**EXTRACTED MATERIAL**
=-=-=

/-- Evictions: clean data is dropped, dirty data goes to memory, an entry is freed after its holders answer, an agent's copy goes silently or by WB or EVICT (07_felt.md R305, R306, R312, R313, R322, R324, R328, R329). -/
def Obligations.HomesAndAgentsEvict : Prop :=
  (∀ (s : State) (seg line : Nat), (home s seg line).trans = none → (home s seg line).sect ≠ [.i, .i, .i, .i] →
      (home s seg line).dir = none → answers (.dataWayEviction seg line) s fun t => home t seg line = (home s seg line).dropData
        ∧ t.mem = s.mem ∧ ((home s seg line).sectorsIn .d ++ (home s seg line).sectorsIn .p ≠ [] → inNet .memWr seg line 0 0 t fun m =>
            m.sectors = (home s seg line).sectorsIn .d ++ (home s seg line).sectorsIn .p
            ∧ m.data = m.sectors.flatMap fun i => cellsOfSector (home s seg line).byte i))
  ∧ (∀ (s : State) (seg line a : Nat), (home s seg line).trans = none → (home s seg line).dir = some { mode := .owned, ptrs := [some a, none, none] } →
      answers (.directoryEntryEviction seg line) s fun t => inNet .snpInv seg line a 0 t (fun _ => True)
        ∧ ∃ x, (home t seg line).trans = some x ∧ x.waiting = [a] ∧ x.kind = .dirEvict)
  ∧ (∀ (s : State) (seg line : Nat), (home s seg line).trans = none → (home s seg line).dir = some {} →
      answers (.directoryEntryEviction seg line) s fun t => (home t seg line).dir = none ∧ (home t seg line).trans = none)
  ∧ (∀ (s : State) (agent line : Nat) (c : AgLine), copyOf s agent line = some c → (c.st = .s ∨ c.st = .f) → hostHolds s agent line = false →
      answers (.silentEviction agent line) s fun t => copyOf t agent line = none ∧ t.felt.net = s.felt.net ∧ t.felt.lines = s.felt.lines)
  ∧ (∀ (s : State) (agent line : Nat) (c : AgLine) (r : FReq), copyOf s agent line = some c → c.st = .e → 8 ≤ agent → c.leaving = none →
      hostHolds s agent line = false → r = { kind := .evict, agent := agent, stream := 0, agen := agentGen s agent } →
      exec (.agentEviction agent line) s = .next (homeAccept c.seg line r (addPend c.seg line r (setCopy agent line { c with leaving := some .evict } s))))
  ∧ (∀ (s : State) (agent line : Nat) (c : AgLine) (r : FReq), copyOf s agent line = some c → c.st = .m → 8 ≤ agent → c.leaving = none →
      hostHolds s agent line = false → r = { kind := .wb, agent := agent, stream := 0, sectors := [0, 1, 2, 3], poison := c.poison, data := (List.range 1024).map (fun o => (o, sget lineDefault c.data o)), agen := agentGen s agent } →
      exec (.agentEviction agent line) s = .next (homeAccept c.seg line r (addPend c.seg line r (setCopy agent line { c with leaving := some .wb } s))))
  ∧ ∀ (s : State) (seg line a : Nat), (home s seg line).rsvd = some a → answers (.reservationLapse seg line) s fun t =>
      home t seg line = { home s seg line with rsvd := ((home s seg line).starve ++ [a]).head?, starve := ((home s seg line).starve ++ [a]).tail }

=-=-=

**WHAT TO PRODUCE**
Output only an exact transcription of the lines above from the one with "answers (.directoryEntryEviction seg line) s fun t => (home" up to and including the one with "c → c.st = .e".

**TASK OUTPUT**
      answers (.directoryEntryEviction seg line) s fun t => (home t seg line).dir = none ∧ (home t seg line).trans = none)
  ∧ (∀ (s : State) (agent line : Nat) (c : AgLine), copyOf s agent line = some c → (c.st = .s ∨ c.st = .f) → hostHolds s agent line = false →
      answers (.silentEviction agent line) s fun t => copyOf t agent line = none ∧ t.felt.net = s.felt.net ∧ t.felt.lines = s.felt.lines)
  ∧ (∀ (s : State) (agent line : Nat) (c : AgLine) (r : FReq), copyOf s agent line = some c → c.st = .e → 8 ≤ agent → c.leaving = none →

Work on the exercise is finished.